▶ TASK DESCRIPTION
Tally every line of the entries that contains the string "List", then reply with only that number.

------------------------------------------------------------------------

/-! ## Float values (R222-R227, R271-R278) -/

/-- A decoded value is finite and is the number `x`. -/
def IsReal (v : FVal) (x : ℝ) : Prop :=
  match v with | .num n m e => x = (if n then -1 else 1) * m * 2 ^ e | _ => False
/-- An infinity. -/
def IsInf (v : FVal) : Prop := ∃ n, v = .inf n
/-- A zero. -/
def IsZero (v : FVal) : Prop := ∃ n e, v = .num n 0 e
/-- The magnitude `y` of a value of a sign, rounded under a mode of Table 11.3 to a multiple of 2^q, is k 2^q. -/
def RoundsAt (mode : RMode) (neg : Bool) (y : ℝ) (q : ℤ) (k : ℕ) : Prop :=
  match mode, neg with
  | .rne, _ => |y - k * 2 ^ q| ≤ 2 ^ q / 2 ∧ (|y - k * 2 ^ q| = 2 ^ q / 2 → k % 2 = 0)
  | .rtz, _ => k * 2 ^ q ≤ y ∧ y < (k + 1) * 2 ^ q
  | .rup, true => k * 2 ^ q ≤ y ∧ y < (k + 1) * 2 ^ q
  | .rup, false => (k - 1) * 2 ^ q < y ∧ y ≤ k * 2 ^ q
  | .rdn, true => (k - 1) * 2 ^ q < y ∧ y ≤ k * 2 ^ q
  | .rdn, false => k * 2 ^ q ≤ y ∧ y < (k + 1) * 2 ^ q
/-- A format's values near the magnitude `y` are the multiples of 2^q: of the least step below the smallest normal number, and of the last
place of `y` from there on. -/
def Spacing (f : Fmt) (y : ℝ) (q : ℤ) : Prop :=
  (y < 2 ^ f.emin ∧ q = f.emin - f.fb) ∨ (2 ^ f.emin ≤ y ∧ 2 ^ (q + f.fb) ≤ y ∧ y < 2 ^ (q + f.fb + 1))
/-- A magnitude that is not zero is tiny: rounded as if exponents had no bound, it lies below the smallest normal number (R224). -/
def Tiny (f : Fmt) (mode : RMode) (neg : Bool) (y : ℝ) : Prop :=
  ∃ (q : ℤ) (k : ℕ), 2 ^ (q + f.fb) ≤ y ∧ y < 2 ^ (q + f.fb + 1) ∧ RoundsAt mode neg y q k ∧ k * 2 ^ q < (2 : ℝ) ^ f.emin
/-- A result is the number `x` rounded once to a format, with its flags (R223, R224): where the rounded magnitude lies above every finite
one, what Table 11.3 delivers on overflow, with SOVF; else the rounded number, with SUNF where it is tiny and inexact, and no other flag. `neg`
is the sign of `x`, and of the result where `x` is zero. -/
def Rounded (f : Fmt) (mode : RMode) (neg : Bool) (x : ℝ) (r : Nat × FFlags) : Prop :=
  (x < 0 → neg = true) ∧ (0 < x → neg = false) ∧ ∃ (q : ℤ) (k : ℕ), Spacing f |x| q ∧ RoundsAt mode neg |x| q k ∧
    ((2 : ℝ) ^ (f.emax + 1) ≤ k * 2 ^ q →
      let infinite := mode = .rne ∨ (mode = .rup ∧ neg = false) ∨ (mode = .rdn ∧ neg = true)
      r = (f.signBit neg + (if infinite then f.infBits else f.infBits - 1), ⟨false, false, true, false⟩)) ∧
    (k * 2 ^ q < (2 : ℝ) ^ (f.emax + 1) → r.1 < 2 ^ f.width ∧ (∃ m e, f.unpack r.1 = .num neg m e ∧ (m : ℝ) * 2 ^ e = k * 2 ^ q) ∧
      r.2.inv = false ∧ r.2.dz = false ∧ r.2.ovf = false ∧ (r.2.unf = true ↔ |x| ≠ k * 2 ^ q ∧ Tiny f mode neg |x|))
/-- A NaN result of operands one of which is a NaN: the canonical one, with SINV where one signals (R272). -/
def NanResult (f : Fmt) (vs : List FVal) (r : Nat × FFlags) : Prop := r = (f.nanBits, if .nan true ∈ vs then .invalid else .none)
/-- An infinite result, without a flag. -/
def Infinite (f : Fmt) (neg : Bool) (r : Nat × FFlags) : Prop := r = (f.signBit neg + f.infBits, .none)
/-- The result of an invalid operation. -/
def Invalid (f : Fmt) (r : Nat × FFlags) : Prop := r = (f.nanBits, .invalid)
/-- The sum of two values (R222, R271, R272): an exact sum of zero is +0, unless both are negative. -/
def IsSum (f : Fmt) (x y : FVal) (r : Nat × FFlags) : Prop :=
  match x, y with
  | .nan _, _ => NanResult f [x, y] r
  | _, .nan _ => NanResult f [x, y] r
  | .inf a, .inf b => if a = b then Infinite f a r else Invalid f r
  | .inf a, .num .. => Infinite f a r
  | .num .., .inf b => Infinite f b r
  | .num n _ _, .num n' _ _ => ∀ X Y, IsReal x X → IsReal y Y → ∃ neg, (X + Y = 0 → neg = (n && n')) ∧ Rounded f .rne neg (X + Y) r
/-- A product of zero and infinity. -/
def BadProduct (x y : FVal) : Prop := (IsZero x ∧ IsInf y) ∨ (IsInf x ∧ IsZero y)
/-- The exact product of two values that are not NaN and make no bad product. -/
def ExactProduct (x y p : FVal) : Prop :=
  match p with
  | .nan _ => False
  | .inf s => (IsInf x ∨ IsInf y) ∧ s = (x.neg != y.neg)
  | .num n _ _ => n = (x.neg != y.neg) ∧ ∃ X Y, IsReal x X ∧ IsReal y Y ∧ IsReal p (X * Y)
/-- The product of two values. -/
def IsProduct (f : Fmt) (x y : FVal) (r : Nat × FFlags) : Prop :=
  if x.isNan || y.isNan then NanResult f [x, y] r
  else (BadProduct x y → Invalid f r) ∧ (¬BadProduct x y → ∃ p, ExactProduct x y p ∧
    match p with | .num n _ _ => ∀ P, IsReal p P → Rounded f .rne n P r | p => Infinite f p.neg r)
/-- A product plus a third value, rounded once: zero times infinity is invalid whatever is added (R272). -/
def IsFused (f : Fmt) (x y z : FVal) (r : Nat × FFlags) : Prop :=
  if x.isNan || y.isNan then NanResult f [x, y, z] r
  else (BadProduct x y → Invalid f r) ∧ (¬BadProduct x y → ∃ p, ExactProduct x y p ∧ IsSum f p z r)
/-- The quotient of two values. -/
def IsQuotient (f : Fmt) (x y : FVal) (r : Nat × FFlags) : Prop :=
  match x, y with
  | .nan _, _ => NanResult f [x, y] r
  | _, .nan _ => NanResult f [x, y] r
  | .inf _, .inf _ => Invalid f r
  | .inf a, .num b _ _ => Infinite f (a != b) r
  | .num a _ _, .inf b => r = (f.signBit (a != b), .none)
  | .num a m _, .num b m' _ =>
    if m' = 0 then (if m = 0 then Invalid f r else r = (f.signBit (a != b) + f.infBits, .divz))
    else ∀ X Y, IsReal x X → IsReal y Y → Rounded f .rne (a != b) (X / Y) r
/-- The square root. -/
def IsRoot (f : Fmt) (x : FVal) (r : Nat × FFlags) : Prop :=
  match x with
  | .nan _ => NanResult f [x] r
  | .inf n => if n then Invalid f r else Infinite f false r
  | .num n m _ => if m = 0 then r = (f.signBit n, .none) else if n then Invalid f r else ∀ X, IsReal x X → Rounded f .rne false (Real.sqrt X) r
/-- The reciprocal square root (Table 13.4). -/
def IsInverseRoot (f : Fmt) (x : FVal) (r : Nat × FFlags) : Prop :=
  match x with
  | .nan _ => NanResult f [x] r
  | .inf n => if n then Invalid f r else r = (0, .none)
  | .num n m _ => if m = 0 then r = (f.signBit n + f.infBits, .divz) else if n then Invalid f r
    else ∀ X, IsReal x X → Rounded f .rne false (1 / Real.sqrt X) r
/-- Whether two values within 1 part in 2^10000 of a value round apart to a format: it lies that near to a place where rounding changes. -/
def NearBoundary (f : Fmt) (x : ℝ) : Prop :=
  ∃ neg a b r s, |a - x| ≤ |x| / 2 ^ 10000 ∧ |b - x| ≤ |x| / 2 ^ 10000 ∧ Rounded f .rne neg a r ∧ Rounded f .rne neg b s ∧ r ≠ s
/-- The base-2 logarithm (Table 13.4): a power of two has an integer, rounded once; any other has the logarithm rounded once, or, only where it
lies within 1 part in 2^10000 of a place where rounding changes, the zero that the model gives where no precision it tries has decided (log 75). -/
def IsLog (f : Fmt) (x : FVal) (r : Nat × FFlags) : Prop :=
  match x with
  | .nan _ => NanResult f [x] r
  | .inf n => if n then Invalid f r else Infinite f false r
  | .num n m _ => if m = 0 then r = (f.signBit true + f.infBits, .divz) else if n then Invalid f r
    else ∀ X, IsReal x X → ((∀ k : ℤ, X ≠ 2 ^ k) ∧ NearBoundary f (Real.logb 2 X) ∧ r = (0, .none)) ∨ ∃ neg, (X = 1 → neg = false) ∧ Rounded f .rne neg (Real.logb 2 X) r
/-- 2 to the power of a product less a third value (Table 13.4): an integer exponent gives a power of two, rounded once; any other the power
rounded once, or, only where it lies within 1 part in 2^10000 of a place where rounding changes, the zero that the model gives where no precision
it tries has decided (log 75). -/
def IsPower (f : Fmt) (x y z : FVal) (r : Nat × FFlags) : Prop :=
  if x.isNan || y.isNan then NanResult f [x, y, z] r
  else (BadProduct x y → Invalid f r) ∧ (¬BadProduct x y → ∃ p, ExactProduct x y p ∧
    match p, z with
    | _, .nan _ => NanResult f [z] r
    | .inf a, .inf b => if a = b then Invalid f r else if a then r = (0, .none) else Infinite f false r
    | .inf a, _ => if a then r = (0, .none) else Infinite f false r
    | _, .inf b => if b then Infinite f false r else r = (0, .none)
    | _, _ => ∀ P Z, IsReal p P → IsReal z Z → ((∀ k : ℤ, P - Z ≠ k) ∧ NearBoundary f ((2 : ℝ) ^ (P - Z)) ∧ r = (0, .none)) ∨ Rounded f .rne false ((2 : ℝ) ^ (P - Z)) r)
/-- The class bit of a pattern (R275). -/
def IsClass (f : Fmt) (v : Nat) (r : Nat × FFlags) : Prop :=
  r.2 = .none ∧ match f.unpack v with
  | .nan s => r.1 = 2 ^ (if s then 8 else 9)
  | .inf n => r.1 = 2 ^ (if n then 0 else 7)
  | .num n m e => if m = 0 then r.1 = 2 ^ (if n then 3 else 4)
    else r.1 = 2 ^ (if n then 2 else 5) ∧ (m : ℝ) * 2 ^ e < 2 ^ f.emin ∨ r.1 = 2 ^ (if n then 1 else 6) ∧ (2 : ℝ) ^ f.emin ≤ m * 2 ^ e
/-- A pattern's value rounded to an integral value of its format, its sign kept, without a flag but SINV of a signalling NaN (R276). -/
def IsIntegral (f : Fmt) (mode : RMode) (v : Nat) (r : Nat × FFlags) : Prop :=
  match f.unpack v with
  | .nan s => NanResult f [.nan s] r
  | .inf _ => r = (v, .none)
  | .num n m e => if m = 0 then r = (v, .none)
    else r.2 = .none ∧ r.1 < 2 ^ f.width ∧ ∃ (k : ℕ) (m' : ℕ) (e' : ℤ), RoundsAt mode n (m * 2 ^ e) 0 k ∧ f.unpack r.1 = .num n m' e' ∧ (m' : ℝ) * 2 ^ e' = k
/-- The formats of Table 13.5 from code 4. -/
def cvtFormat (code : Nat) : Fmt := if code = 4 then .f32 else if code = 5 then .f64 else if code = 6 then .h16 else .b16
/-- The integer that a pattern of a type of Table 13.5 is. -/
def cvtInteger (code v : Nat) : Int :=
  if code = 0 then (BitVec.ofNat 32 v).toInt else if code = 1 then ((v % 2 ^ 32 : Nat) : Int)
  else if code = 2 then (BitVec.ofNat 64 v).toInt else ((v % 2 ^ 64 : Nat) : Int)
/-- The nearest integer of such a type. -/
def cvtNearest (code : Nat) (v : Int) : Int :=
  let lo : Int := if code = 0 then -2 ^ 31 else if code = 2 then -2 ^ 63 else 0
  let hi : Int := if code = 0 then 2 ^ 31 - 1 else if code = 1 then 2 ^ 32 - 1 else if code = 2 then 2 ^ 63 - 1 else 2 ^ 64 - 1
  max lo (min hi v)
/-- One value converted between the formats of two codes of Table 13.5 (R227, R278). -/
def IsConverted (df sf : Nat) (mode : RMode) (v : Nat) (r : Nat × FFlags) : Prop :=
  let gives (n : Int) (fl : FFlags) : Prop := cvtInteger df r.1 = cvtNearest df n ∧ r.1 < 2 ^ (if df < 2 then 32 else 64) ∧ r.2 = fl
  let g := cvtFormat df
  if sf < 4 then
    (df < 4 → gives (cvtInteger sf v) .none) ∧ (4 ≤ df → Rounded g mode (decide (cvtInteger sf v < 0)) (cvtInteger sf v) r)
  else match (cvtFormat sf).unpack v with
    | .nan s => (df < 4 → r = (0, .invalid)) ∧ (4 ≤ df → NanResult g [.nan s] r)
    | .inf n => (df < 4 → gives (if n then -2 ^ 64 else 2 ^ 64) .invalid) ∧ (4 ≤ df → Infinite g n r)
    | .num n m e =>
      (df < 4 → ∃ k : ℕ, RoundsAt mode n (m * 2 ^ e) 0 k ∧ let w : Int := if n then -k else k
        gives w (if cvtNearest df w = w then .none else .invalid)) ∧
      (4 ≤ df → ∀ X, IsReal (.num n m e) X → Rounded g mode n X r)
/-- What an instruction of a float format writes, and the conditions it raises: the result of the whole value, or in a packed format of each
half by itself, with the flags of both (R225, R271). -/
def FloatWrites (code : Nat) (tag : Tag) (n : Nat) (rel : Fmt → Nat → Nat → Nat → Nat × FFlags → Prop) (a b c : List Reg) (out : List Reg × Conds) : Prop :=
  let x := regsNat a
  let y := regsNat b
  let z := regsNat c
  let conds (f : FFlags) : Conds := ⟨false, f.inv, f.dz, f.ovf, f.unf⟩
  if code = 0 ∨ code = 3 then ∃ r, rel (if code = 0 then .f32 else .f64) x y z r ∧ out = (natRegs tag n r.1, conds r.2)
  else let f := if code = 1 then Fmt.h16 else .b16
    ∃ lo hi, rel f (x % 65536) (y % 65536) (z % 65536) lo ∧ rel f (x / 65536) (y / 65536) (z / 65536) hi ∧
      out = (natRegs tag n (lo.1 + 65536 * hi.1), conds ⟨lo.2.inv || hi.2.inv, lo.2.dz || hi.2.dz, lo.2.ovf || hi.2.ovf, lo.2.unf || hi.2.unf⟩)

------------------------------------------------------------------------

▶ TASK RESULT
2